The authors propose the Goal-Identity-Configurator model, where an AI keeps long-term goals, updates its sense of itself, predicts possible outcomes, decides how much to think, and learns from real and simulated experience. They do not mainly test a finished system, but build an argument and architecture for what real machine agency would require.
🗞️ "How Much Do LLMs Hallucinate in Document Q&A Scenarios? A 172-Billion-Token Study Across Temperatures, Context Lengths, and Hardware Platforms"
This study tests how often LLMs invent answers when they should rely only on supplied documents.
The problem is that companies often use LLMs to answer questions from documents and they assume document-based LLM systems are safer because the model is given source material. This study shows that no model fully avoided fabrication, because even the best model made up answers 1.19% of the time at 32K context.
For strong models, a more normal best-case rate was around 5% to 7%, while the middle model fabricated about 25% of answers to questions about facts that did not exist. Longer context made the problem much worse, and at 200K context every tested model fabricated at least 10% of the time.

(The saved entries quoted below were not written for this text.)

theorem genRun_keeps {q s} {x0 x1} (h : Keeps q s) : Keeps q (genRun x0 x1 s).2 := by
  unfold genRun
  lift_lets
  intro u1
  intro u2
  intro u3
  have h3 : Keeps q u3.2 := Keeps.ite_snd (genSeed_keeps (h)) (h)
  clear_value u3
  intro u4
  with_reducible exact addObj_keeps (putLaneX_keeps (h3))

theorem testSends_keeps {q s} {x0 x1} (h : Keeps q s) : Keeps q (testSends x0 x1 s).2 := by
  unfold testSends
  with_reducible exact Keeps.ite_snd (h) (Keeps.ite_snd (h) (genRun_keeps (h)))

theorem testRun_keeps {q s} {x0 x1} (h : Keeps q s) : Keeps q (testRun x0 x1 s) := by
  unfold testRun
  lift_lets
  intro u1
  have h1 : Keeps q u1.2 := testSends_keeps (h)
  clear_value u1
  intro u2
  intro u3
  have h3 : Keeps q u3 := Keeps.ite (h1) (emit_keeps (h1))
  clear_value u3
  with_reducible exact chkRun_keeps (h3)

theorem prbsInject_keeps {q s} {x0} (h : Keeps q s) : Keeps q (prbsInject x0 s) := by
  dsimp only [prbsInject]
  with_reducible exact Keeps.ite (bumpLane_keeps (putLaneX_keeps h)) h

theorem prbsClear_keeps {q s} {x0} (h : Keeps q s) : Keeps q (prbsClear x0 s) := by
  dsimp only [prbsClear]
  with_reducible exact putLane_keeps (putLane_keeps (putLane_keeps h))

theorem laneConfigured_keeps {q s} {x0} (h : Keeps q s) : Keeps q (laneConfigured x0 s) := by
  dsimp only [laneConfigured]
  with_reducible exact Keeps.ite h (Keeps.ite (restartLane_keeps h) (relaneList_keeps h))

theorem testWritten_keeps {q s} {x0} (h : Keeps q s) : Keeps q (testWritten x0 s) := by
  dsimp only [testWritten]
  with_reducible exact Keeps.ite (Keeps.ite (startLane_keeps (putLane_keeps (putLaneX_keeps h))) (relaneList_keeps (putLane_keeps (putLaneX_keeps h)))) h

theorem execQuadPllLock_keeps {q s} {x0 x1} (h : Keeps q s) : Answers (Keeps q) (execQuadPllLock x0 x1 s) := by
  unfold execQuadPllLock
  lift_lets
  intro u1
  intro u2
  have h2 : Keeps q u2.2 := lineRate_keeps (h)
  clear_value u2
  intro u3
  have h3 : Keeps q u3 := putObj_keeps (putObj_keeps (h2))
  clear_value u3
  intro u4
  have h4 : Keeps q u4 := putRef_keeps (h3)
  clear_value u4
  with_reducible refine Keeps.answers_ite ?_ ?_
  · with_reducible refine Keeps.answers ?_
    with_reducible exact h
  · with_reducible refine Keeps.answers ?_
    with_reducible exact Keeps.foldl (h4) (fun s x h => Keeps.ite (afterPll_keeps (h)) (h))

theorem execPllLockTimeout_keeps {q s} {x0} (h : Keeps q s) : Answers (Keeps q) (execPllLockTimeout x0 s) := by
  unfold execPllLockTimeout
  lift_lets
  intro u1
  intro u2
  intro u3
  have h3 : Keeps q u3 := setSticky_keeps (h)
  clear_value u3
  with_reducible refine Keeps.answers_ite ?_ ?_
  · with_reducible refine Keeps.answers ?_
    with_reducible exact h
  · with_reducible refine Keeps.answers ?_
    with_reducible exact Keeps.foldl (h3) (fun s x h => Keeps.ite (sameTickFault_keeps (h)) (recordLaneFault_keeps (h)))

theorem quadRefLost_keeps {q s} {x0} (h : Keeps q s) : Keeps q (quadRefLost x0 s) := by
  unfold quadRefLost
  lift_lets
  intro u1
  have h1 : Keeps q u1 := setSticky_keeps (h)
  clear_value u1
  intro u2
  have h2 : Keeps q u2 := putObj_keeps (putObj_keeps (h1))
  clear_value u2
  with_reducible exact Keeps.foldl (h2) (fun s x h => Keeps.ite (h) (Keeps.ite (h) (laneFault_keeps (h))))

theorem execReferenceLost_keeps {q s} {x0} (h : Keeps q s) : Answers (Keeps q) (execReferenceLost x0 s) := by
  unfold execReferenceLost
  lift_lets
  intro u1
  have h1 : Keeps q u1 := putRef_keeps (h)
  clear_value u1
  with_reducible refine Keeps.answers_ite ?_ ?_
  · with_reducible refine Keeps.answers ?_
    with_reducible exact h
  · with_reducible refine Keeps.answers ?_
    with_reducible exact Keeps.foldl (h1) (fun s x h => quadRefLost_keeps (h))

theorem execReferenceReturn_keeps {q s} {x0} (h : Keeps q s) : Answers (Keeps q) (execReferenceReturn x0 s) := by
  unfold execReferenceReturn
  lift_lets
  intro u1
  with_reducible refine Keeps.answers ?_
  with_reducible refine Keeps.foldl ?_ ?_
  · with_reducible exact putRef_keeps (h)
  · intro t2 x2 h2
    lift_lets
    intro u3
    with_reducible exact putLaneX_keeps (h2)

theorem execSelfCheckDone_keeps {q s} {x0 x1} (h : Keeps q s) : Answers (Keeps q) (execSelfCheckDone x0 x1 s) := by
  dsimp only [execSelfCheckDone]
  with_reducible exact Keeps.answers_ite (Keeps.answers h) (Keeps.answers_ite (Keeps.answers (enterSignalWait_keeps h)) (Keeps.answers (laneFault_keeps (stickyLane_keeps h))))

theorem execSignalDetect_keeps {q s} {x0} (h : Keeps q s) : Answers (Keeps q) (execSignalDetect x0 s) := by
  dsimp only [execSignalDetect]
  with_reducible exact Keeps.answers_ite (Keeps.answers (setLaneState_keeps (putLane_keeps h))) (Keeps.answers (putLane_keeps h))

theorem execLossOfSignal_keeps {q s} {x0} (h : Keeps q s) : Answers (Keeps q) (execLossOfSignal x0 s) := by
  dsimp only [execLossOfSignal]
  with_reducible exact Keeps.answers_ite (Keeps.answers h) (Keeps.answers_ite (Keeps.answers (laneFault_keeps (stickyLane_keeps (bumpLane_keeps (putLane_keeps h))))) (Keeps.answers (stickyLane_keeps (bumpLane_keeps (putLane_keeps h)))))

theorem execCdrLock_keeps {q s} {x0} (h : Keeps q s) : Answers (Keeps q) (execCdrLock x0 s) := by
  unfold execCdrLock
  lift_lets
  intro u1
  intro u2
  have h2 : Keeps q u2 := setLaneState_keeps (h)
  clear_value u2
  intro u3
  intro u4
  with_reducible refine Keeps.answers_ite ?_ ?_
  · with_reducible refine Keeps.answers ?_
    with_reducible exact putLaneX_keeps (h2)
  · with_reducible refine Keeps.answers_ite ?_ ?_
    · with_reducible refine Keeps.answers ?_
      with_reducible exact putLaneX_keeps (h)
    · with_reducible refine Keeps.answers ?_
      with_reducible exact h

theorem execCdrLockLost_keeps {q s} {x0} (h : Keeps q s) : Answers (Keeps q) (execCdrLockLost x0 s) := by
  unfold execCdrLockLost
  lift_lets
  intro u1
  intro u2
  intro u3
  have h3 : Keeps q u3 := putLaneX_keeps (h)
  clear_value u3
  with_reducible refine Keeps.answers_ite ?_ ?_
  · with_reducible refine Keeps.answers ?_
    with_reducible exact laneFault_keeps (stickyLane_keeps (h3))
  · with_reducible refine Keeps.answers ?_
    with_reducible exact h

theorem putTaps_keeps {q s} {x0 x1 x2} (h : Keeps q s) : Keeps q (putTaps x0 x1 x2 s) := by
  induction x2 generalizing x1 s with
  | nil => exact h
  | cons b t ih =>
    simp only [putTaps]
    exact Keeps.ite h (ih (putLane_keeps h))

theorem chooseCtle_keeps {q s} {x0} (h : Keeps q s) : Keeps q (chooseCtle x0 s).2 := by
  unfold chooseCtle
  lift_lets
  intro u1
  intro u2
  have h2 : Keeps q u2.2 := takeChoice_keeps (h)
  clear_value u2
  with_reducible exact h2

theorem execAdaptationDone_keeps {q s} {x0 x1 x2} (h : Keeps q s) : Answers (Keeps q) (execAdaptationDone x0 x1 x2 s) := by
  unfold execAdaptationDone
  lift_lets
  intro u1
  intro u2
  have h2 : Keeps q u2.2 := chooseCtle_keeps (h)
  clear_value u2
  intro u3
  have h3 : Keeps q u3 := Keeps.ite (h) (putLane_keeps (h2))
  clear_value u3
  with_reducible refine Keeps.answers_ite ?_ ?_
  · with_reducible refine Keeps.answers ?_
    with_reducible exact setLaneState_keeps (putTaps_keeps (h3))
  · with_reducible refine Keeps.answers ?_
    with_reducible exact h

theorem execBlockLock_keeps {q s} {x0 x1} (h : Keeps q s) : Answers (Keeps q) (execBlockLock x0 x1 s) := by
  unfold execBlockLock
  with_reducible refine Keeps.answers_ite ?_ ?_
  · with_reducible refine Keeps.answers ?_
    with_reducible exact lineBits_keeps (h)
  · with_reducible refine Keeps.answers ?_
    with_reducible exact h

theorem execBlockLockLost_keeps {q s} {x0 x1} (h : Keeps q s) : Answers (Keeps q) (execBlockLockLost x0 x1 s) := by
  unfold execBlockLockLost
  with_reducible refine Keeps.answers_ite ?_ ?_
  · with_reducible refine Keeps.answers ?_
    with_reducible exact lineBits_keeps (h)
  · with_reducible refine Keeps.answers_ite ?_ ?_
    · with_reducible refine Keeps.answers ?_
      with_reducible exact laneFault_keeps (stickyLane_keeps (h))
    · with_reducible refine Keeps.answers ?_
      with_reducible exact h

theorem execHuntTimeout_keeps {q s} {x0} (h : Keeps q s) : Answers (Keeps q) (execHuntTimeout x0 s) := by
  dsimp only [execHuntTimeout]
  with_reducible exact Keeps.answers_ite (Keeps.answers (laneFault_keeps (stickyLane_keeps h))) (Keeps.answers h)

theorem execAlignmentLock_keeps {q s} {x0} (h : Keeps q s) : Answers (Keeps q) (execAlignmentLock x0 s) := by
  unfold execAlignmentLock
  lift_lets
  intro u1
  intro u2
  intro u3
  intro u4
  intro u5
  intro u6
  intro u7
  have h7 : Keeps q u7 := putPortX_keeps (h)
  clear_value u7
  intro u8
  have h8 : Keeps q u8 := Keeps.foldl (h7) (fun s x h => Keeps.ite (setLaneState_keeps (h)) (h))
  clear_value u8
  with_reducible refine Keeps.answers_ite ?_ ?_
  · with_reducible refine Keeps.answers ?_
    with_reducible exact h
  · with_reducible refine Keeps.answers_ite ?_ ?_
    · with_reducible refine Keeps.answers ?_
      with_reducible exact updatePort_keeps (h8)
    · with_reducible refine Keeps.answers ?_
      with_reducible exact h

theorem execEfomWindow_keeps {q s} {x0 x1 x2 x3} (h : Keeps q s) : Answers (Keeps q) (execEfomWindow x0 x1 x2 x3 s) := by
  dsimp only [execEfomWindow]
  with_reducible exact Keeps.answers_ite (Keeps.answers_ite (Keeps.answers (putTaps_keeps (putLane_keeps (putLane_keeps h)))) (Keeps.answers (putLane_keeps (putLane_keeps h)))) (Keeps.answers h)

theorem execEyeFault_keeps {q s} {x0} (h : Keeps q s) : Answers (Keeps q) (execEyeFault x0 s) := by
  dsimp only [execEyeFault]
  with_reducible exact Keeps.answers_ite (Keeps.answers (laneFault_keeps (stickyLane_keeps h))) (Keeps.answers h)

theorem execRelockTimeout_keeps {q s} {x0} (h : Keeps q s) : Answers (Keeps q) (execRelockTimeout x0 s) := by
  dsimp only [execRelockTimeout]
  with_reducible exact Keeps.answers_ite (Keeps.answers (laneFault_keeps h)) (Keeps.answers h)

theorem afterTopology_keeps {q s} {x0 x1} (h : Keeps q s) : Keeps q (afterTopology x0 x1 s) := by
  unfold afterTopology
  with_reducible exact Keeps.ite (cascadeLanesOut_keeps (h)) (h)

theorem execBeacon_keeps {q s} {x0 x1 x2} (h : Keeps q s) : Answers (Keeps q) (execBeacon x0 x1 x2 s) := by
  unfold execBeacon
  with_reducible refine Keeps.answers_ite ?_ ?_
  · with_reducible refine Keeps.answers ?_
    with_reducible exact afterTopology_keeps (beacon_keeps (bump_keeps (h)))
  · with_reducible refine Keeps.answers ?_
    with_reducible exact h

theorem execBeaconLoss_keeps {q s} {x0} (h : Keeps q s) : Answers (Keeps q) (execBeaconLoss x0 s) := by
  unfold execBeaconLoss
  lift_lets
  intro u1
  with_reducible refine Keeps.answers_ite ?_ ?_
  · with_reducible refine Keeps.answers ?_
    with_reducible exact afterTopology_keeps (topologyFault_keeps (setSticky_keeps (setBhLocked_keeps (Keeps.mk (h)))))
  · with_reducible refine Keeps.answers ?_
    with_reducible exact h

theorem execPrbsCheckerLock_keeps {q s} {x0 x1} (h : Keeps q s) : Answers (Keeps q) (execPrbsCheckerLock x0 x1 s) := by
  unfold execPrbsCheckerLock
  with_reducible refine Keeps.answers_ite ?_ ?_
  · with_reducible refine Keeps.answers ?_
    with_reducible exact testRun_keeps (h)
  · with_reducible refine Keeps.answers ?_
    with_reducible exact h

end Sys2Proof.Machine
end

Shows that hallucination is not just a failure to retrieve the right sentence. A model can be good at finding real facts and still be too willing to answer when the requested fact is absent.
🗞️ UBS says 60% of companies now watching AI budgets are moving to cheaper models and open-source Chinese models
The pressure is coming from extreme bills, including users spending up to $35K/month, teams exceeding quotas by 200%, and companies cutting internal AI tools from 5 to 2.
Companies are not abandoning AI, they are using model routing, which sends easy tasks to cheaper models and saves premium models for hard reasoning, code, and long-context work. Chinese open-source models such as Qwen, DeepSeek, MiniMax, GLM, and Kimi now fit the enterprise cost curve because they can be run locally or used through cloud catalogs.
That’s a wrap for today, see you all tomorrow.